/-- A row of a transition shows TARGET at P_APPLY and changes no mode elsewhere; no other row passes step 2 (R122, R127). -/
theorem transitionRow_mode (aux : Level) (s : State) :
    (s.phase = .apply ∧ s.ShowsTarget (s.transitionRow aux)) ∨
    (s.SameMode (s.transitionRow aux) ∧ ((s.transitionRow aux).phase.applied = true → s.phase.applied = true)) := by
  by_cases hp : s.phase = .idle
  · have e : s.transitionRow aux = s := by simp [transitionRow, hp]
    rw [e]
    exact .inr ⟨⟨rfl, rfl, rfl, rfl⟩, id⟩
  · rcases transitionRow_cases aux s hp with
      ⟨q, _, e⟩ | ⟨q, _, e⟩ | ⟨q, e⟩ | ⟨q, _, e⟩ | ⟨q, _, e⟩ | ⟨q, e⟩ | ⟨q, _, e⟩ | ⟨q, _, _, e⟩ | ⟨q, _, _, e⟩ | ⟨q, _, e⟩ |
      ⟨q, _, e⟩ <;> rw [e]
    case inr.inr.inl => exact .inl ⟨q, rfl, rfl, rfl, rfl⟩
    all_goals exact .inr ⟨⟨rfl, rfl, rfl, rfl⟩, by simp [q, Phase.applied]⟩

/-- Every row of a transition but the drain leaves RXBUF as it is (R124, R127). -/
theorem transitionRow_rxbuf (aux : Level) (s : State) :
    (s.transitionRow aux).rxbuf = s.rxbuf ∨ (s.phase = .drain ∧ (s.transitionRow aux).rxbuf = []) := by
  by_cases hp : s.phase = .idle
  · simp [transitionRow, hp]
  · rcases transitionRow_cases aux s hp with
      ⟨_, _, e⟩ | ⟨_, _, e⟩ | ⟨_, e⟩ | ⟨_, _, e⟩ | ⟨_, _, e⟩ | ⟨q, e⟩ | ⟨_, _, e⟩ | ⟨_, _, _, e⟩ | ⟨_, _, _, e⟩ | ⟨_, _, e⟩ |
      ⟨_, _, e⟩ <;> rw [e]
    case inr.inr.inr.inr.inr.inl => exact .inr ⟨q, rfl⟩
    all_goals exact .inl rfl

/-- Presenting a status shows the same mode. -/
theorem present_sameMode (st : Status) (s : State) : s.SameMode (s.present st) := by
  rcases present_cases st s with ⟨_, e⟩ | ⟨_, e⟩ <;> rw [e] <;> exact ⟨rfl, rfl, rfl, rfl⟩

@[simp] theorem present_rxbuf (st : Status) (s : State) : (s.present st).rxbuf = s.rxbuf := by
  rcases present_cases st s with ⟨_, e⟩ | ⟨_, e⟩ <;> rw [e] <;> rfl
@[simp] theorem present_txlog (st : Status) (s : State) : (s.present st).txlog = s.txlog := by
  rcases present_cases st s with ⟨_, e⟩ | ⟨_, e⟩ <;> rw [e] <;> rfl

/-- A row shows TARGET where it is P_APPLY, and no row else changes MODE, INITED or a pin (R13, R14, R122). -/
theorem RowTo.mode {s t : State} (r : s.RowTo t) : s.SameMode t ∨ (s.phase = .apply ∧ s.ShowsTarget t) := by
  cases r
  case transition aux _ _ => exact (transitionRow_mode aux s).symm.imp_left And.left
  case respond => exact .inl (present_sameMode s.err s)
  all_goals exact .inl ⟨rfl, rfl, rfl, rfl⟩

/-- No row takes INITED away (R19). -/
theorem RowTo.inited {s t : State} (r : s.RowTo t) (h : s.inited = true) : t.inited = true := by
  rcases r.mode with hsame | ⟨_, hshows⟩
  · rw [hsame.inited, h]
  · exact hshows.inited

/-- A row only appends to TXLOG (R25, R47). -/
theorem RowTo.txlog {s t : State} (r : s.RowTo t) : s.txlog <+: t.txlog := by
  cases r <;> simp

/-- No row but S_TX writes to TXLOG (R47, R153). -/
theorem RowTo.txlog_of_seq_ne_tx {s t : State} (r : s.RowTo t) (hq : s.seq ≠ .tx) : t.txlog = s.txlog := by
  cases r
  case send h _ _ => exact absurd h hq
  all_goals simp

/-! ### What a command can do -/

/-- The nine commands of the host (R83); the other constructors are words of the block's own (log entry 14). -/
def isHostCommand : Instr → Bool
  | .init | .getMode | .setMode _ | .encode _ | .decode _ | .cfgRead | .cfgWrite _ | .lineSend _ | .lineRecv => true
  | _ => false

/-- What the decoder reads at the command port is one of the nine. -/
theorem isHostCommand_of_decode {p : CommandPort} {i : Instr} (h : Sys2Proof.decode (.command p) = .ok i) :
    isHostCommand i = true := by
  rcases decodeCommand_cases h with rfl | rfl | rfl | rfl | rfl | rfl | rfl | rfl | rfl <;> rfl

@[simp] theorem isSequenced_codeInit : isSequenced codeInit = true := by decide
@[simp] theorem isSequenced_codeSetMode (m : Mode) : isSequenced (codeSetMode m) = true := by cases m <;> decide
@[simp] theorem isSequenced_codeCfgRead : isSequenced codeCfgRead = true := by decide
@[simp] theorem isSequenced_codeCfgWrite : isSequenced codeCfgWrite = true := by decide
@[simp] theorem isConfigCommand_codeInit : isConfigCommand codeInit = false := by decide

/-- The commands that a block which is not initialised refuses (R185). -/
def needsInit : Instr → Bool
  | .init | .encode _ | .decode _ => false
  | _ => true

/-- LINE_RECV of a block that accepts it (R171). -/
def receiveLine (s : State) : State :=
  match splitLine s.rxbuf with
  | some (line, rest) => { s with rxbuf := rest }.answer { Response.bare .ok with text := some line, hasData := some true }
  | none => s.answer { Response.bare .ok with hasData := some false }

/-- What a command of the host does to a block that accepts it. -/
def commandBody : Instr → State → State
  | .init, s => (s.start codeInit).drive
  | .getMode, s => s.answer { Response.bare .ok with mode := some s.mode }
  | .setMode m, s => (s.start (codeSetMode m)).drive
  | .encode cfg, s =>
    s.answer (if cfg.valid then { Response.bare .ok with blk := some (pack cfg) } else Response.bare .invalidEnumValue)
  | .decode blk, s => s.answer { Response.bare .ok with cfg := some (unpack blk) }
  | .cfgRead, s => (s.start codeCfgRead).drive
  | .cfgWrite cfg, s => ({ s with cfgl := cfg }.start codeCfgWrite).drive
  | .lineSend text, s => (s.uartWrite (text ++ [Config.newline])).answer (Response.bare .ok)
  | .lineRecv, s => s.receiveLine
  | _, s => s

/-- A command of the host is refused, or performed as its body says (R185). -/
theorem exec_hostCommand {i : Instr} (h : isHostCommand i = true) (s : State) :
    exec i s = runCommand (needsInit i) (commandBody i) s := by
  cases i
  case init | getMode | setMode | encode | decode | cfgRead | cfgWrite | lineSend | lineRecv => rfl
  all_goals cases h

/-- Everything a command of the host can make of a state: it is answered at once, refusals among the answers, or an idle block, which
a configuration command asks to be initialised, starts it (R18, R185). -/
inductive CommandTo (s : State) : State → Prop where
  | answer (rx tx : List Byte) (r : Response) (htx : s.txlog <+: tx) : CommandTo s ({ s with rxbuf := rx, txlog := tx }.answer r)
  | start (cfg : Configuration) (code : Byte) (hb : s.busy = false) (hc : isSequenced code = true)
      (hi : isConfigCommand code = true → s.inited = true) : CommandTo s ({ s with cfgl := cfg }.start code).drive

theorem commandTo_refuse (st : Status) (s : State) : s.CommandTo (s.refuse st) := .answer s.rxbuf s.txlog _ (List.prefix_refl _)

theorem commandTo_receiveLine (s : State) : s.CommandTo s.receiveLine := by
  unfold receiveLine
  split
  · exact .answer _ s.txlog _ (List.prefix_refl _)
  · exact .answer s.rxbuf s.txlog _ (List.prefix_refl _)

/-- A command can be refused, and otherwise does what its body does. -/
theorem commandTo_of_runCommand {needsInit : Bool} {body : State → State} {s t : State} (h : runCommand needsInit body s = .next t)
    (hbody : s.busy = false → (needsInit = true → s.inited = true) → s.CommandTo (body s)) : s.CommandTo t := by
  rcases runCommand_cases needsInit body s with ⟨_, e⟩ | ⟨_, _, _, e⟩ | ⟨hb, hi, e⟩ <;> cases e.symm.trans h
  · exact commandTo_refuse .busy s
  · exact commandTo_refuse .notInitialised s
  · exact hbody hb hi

════════════════

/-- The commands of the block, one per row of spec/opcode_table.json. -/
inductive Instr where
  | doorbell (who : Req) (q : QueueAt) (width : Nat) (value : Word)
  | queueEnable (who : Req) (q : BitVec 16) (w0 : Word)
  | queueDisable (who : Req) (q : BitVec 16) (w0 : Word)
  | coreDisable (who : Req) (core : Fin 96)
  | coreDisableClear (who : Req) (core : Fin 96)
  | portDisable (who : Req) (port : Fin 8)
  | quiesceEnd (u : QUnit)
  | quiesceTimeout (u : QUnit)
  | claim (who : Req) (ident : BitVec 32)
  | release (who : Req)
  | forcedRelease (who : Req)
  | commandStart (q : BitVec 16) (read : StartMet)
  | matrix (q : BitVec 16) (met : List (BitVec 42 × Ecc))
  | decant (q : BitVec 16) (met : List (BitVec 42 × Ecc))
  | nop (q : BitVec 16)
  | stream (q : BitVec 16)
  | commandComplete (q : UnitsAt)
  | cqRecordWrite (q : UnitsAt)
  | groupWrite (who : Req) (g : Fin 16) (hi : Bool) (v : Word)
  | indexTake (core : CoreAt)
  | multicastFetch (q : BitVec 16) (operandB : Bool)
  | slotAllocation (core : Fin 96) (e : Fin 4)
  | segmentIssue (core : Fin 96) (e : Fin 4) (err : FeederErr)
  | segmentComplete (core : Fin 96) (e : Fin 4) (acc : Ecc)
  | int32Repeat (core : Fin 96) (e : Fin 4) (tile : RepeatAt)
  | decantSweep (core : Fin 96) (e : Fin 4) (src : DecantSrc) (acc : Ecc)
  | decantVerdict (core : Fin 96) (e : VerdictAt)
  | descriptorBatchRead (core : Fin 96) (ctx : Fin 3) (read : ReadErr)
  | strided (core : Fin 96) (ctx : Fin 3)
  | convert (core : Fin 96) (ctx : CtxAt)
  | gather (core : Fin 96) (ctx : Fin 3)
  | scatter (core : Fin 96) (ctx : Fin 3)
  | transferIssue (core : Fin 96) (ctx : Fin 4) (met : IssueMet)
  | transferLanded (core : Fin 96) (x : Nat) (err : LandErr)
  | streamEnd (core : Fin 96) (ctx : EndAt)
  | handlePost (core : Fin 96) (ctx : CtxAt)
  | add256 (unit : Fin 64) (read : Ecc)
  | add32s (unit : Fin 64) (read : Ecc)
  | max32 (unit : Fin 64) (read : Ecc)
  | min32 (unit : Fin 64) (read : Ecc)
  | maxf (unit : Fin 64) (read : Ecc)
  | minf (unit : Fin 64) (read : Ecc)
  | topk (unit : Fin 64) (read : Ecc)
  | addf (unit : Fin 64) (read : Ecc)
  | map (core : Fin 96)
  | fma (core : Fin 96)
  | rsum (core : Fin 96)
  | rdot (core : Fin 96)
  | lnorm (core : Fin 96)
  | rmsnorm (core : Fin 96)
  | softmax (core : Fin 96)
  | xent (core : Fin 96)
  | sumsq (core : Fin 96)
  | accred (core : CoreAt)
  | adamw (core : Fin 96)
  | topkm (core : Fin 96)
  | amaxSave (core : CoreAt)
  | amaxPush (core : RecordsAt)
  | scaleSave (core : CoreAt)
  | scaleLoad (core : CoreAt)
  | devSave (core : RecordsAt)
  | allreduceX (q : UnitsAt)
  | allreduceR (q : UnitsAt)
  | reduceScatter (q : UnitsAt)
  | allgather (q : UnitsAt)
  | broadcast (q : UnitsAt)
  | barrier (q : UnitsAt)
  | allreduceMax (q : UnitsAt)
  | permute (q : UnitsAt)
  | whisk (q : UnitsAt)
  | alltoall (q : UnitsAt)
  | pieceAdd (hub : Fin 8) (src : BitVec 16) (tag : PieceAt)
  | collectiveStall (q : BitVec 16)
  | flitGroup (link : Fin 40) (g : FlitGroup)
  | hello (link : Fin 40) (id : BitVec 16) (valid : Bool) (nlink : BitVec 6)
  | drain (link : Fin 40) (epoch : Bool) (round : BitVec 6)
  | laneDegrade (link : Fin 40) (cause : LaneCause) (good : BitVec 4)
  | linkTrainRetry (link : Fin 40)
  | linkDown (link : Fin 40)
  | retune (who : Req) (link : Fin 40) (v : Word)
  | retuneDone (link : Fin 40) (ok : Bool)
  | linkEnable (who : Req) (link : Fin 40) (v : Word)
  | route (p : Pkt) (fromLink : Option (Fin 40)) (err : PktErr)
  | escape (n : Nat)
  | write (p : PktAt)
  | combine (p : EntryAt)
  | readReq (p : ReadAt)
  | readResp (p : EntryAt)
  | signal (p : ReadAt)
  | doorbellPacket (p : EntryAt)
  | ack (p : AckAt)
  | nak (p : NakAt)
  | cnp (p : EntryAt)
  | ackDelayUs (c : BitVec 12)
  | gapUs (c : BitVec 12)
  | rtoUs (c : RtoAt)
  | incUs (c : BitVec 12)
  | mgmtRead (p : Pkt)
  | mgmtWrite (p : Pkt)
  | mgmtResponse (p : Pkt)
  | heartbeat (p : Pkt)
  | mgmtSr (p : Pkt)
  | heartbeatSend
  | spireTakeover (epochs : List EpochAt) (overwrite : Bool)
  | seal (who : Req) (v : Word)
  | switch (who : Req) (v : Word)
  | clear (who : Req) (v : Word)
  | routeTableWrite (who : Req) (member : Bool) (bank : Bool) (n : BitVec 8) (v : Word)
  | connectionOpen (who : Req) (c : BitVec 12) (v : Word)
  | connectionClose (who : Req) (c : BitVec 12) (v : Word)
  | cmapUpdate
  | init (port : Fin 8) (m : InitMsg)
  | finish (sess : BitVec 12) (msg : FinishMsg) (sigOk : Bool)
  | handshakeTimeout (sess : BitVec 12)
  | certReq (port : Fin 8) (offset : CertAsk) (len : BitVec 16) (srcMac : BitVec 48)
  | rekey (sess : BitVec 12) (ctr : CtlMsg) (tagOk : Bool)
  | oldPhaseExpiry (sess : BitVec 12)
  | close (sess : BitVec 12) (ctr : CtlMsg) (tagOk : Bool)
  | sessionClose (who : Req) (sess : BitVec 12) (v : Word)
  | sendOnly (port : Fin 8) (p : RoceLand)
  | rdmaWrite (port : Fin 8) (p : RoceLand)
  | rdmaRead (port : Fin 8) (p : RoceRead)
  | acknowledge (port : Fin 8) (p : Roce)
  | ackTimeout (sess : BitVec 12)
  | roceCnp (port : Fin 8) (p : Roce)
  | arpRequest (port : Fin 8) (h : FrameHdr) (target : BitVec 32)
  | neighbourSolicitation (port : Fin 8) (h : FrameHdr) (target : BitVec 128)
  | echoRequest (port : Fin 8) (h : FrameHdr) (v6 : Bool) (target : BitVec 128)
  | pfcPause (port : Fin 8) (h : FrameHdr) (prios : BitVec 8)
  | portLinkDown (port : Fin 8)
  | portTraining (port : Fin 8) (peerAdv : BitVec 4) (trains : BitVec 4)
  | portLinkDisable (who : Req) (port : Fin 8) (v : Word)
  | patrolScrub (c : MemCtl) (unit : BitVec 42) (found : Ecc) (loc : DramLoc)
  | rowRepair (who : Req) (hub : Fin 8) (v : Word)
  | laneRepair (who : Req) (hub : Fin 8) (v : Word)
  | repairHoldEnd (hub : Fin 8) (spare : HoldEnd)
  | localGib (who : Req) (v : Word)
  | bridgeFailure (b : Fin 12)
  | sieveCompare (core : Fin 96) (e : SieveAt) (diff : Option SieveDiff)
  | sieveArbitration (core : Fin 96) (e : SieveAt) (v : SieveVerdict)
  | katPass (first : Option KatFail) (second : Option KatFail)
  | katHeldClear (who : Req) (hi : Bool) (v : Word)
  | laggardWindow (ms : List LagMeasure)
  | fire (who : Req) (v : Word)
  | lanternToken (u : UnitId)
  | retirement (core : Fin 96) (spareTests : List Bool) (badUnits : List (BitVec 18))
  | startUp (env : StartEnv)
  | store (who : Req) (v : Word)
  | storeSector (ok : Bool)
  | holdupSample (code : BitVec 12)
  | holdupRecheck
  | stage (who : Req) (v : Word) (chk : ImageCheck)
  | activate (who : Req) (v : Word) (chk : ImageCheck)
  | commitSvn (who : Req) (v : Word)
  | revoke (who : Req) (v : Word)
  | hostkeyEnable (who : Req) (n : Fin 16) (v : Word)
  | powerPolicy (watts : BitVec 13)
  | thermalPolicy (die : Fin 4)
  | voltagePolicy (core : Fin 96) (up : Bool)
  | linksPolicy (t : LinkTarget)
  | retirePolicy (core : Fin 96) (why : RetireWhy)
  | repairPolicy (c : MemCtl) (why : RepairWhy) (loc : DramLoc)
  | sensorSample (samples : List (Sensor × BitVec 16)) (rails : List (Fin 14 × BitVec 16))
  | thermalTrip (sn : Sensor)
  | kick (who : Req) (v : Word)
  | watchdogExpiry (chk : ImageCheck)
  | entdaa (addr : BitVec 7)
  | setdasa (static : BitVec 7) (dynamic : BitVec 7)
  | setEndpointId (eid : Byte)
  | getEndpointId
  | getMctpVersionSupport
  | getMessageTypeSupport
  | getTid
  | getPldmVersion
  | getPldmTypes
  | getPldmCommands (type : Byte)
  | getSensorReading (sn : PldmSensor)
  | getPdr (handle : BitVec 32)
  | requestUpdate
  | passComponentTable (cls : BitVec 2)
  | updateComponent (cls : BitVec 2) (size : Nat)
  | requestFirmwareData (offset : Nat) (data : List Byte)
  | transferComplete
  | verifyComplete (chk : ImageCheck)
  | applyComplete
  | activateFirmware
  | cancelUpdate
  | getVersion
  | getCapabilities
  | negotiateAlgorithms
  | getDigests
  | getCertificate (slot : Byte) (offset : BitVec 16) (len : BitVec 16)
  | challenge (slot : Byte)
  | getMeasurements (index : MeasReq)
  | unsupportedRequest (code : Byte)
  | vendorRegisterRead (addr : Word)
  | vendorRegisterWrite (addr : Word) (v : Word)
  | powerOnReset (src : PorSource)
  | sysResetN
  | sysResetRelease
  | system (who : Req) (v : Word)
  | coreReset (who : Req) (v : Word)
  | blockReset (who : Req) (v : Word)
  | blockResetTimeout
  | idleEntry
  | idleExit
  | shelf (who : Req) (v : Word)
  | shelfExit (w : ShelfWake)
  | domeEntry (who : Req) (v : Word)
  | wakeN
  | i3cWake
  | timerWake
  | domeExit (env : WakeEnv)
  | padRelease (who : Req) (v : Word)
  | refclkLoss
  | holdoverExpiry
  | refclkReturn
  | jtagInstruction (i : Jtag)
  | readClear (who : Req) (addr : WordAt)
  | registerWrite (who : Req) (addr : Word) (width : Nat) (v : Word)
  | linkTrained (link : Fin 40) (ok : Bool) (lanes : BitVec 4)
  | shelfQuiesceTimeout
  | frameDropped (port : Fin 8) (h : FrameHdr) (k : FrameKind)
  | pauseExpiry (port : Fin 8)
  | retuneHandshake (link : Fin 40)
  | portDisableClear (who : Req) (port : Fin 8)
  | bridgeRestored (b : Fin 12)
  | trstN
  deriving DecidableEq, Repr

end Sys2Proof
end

════════════════

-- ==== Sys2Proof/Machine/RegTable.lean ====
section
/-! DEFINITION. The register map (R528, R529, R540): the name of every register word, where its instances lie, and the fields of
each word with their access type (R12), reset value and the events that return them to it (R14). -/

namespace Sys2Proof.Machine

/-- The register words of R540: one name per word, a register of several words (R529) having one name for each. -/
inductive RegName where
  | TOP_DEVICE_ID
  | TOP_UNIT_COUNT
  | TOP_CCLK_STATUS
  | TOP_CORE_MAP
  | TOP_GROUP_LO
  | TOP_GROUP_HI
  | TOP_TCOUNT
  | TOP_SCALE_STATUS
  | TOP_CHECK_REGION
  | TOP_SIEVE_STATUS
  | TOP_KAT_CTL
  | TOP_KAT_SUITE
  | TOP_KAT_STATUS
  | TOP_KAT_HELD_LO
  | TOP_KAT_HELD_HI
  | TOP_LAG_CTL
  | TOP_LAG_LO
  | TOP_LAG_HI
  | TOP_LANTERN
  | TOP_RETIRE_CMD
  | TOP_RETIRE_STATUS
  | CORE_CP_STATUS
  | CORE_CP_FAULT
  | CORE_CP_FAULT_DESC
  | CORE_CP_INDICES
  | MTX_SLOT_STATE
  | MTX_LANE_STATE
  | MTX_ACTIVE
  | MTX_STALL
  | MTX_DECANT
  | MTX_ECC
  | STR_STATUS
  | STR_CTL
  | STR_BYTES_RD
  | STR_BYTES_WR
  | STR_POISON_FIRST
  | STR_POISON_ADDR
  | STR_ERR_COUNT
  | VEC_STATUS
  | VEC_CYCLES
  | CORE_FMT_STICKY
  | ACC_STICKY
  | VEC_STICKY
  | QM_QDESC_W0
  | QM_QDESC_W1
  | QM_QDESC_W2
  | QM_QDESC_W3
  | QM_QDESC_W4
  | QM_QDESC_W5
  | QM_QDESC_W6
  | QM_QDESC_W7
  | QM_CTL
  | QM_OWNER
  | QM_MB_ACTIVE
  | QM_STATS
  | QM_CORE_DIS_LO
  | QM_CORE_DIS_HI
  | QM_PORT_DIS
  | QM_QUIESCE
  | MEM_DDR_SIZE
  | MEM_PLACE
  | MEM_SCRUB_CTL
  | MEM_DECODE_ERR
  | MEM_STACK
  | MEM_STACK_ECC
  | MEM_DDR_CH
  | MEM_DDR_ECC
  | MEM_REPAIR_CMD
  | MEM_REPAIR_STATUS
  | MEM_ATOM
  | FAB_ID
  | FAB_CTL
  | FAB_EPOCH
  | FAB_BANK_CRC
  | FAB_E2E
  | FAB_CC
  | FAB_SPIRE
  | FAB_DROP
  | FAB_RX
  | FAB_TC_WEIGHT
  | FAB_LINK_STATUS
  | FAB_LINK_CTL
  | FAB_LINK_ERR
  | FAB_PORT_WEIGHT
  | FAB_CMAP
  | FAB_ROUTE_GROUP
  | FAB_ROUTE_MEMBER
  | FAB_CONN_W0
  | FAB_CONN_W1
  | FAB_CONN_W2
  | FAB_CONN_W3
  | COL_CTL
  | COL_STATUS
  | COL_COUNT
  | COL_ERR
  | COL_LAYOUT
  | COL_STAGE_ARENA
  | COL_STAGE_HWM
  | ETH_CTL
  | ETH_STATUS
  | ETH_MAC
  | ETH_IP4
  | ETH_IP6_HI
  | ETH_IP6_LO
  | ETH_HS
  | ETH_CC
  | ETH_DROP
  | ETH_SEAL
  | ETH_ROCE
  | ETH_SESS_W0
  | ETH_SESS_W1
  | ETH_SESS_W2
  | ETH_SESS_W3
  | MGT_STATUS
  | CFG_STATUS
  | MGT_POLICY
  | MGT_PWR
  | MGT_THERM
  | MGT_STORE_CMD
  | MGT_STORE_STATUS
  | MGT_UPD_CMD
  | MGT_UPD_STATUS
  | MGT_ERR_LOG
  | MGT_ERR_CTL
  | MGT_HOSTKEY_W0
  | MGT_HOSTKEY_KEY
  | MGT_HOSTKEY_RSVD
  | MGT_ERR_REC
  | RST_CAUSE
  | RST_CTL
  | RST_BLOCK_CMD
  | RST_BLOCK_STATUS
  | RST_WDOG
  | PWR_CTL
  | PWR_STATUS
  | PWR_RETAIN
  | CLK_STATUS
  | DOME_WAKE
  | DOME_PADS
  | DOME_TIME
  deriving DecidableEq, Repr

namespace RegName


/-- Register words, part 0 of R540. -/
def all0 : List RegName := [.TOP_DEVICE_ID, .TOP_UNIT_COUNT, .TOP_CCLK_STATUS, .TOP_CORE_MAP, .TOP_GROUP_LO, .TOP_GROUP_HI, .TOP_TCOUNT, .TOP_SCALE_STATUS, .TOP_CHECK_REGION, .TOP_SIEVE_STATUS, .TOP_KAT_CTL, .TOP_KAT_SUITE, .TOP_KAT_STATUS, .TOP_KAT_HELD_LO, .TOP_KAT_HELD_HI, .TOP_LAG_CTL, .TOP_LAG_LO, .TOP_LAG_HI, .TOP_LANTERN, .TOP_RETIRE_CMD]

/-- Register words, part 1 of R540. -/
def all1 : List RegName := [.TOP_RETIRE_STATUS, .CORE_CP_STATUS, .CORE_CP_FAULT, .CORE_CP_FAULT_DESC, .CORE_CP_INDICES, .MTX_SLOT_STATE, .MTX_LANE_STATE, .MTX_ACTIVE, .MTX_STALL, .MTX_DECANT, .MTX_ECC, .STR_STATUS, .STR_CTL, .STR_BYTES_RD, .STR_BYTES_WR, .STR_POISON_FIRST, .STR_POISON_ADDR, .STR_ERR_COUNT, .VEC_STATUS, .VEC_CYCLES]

════════════════

*Activity*
Within the listing above, the range opens at the line with "max32 (unit : Fin 64) (read : Ecc)" and closes at the line with "scaleSave (core : CoreAt)". Reproduce exactly the lines of that range, including both ends.

*Written reply*
  | max32 (unit : Fin 64) (read : Ecc)
  | min32 (unit : Fin 64) (read : Ecc)
  | maxf (unit : Fin 64) (read : Ecc)
  | minf (unit : Fin 64) (read : Ecc)
  | topk (unit : Fin 64) (read : Ecc)
  | addf (unit : Fin 64) (read : Ecc)
  | map (core : Fin 96)
  | fma (core : Fin 96)
  | rsum (core : Fin 96)
  | rdot (core : Fin 96)
  | lnorm (core : Fin 96)
  | rmsnorm (core : Fin 96)
  | softmax (core : Fin 96)
  | xent (core : Fin 96)
  | sumsq (core : Fin 96)
  | accred (core : CoreAt)
  | adamw (core : Fin 96)
  | topkm (core : Fin 96)
  | amaxSave (core : CoreAt)
  | amaxPush (core : RecordsAt)
  | scaleSave (core : CoreAt)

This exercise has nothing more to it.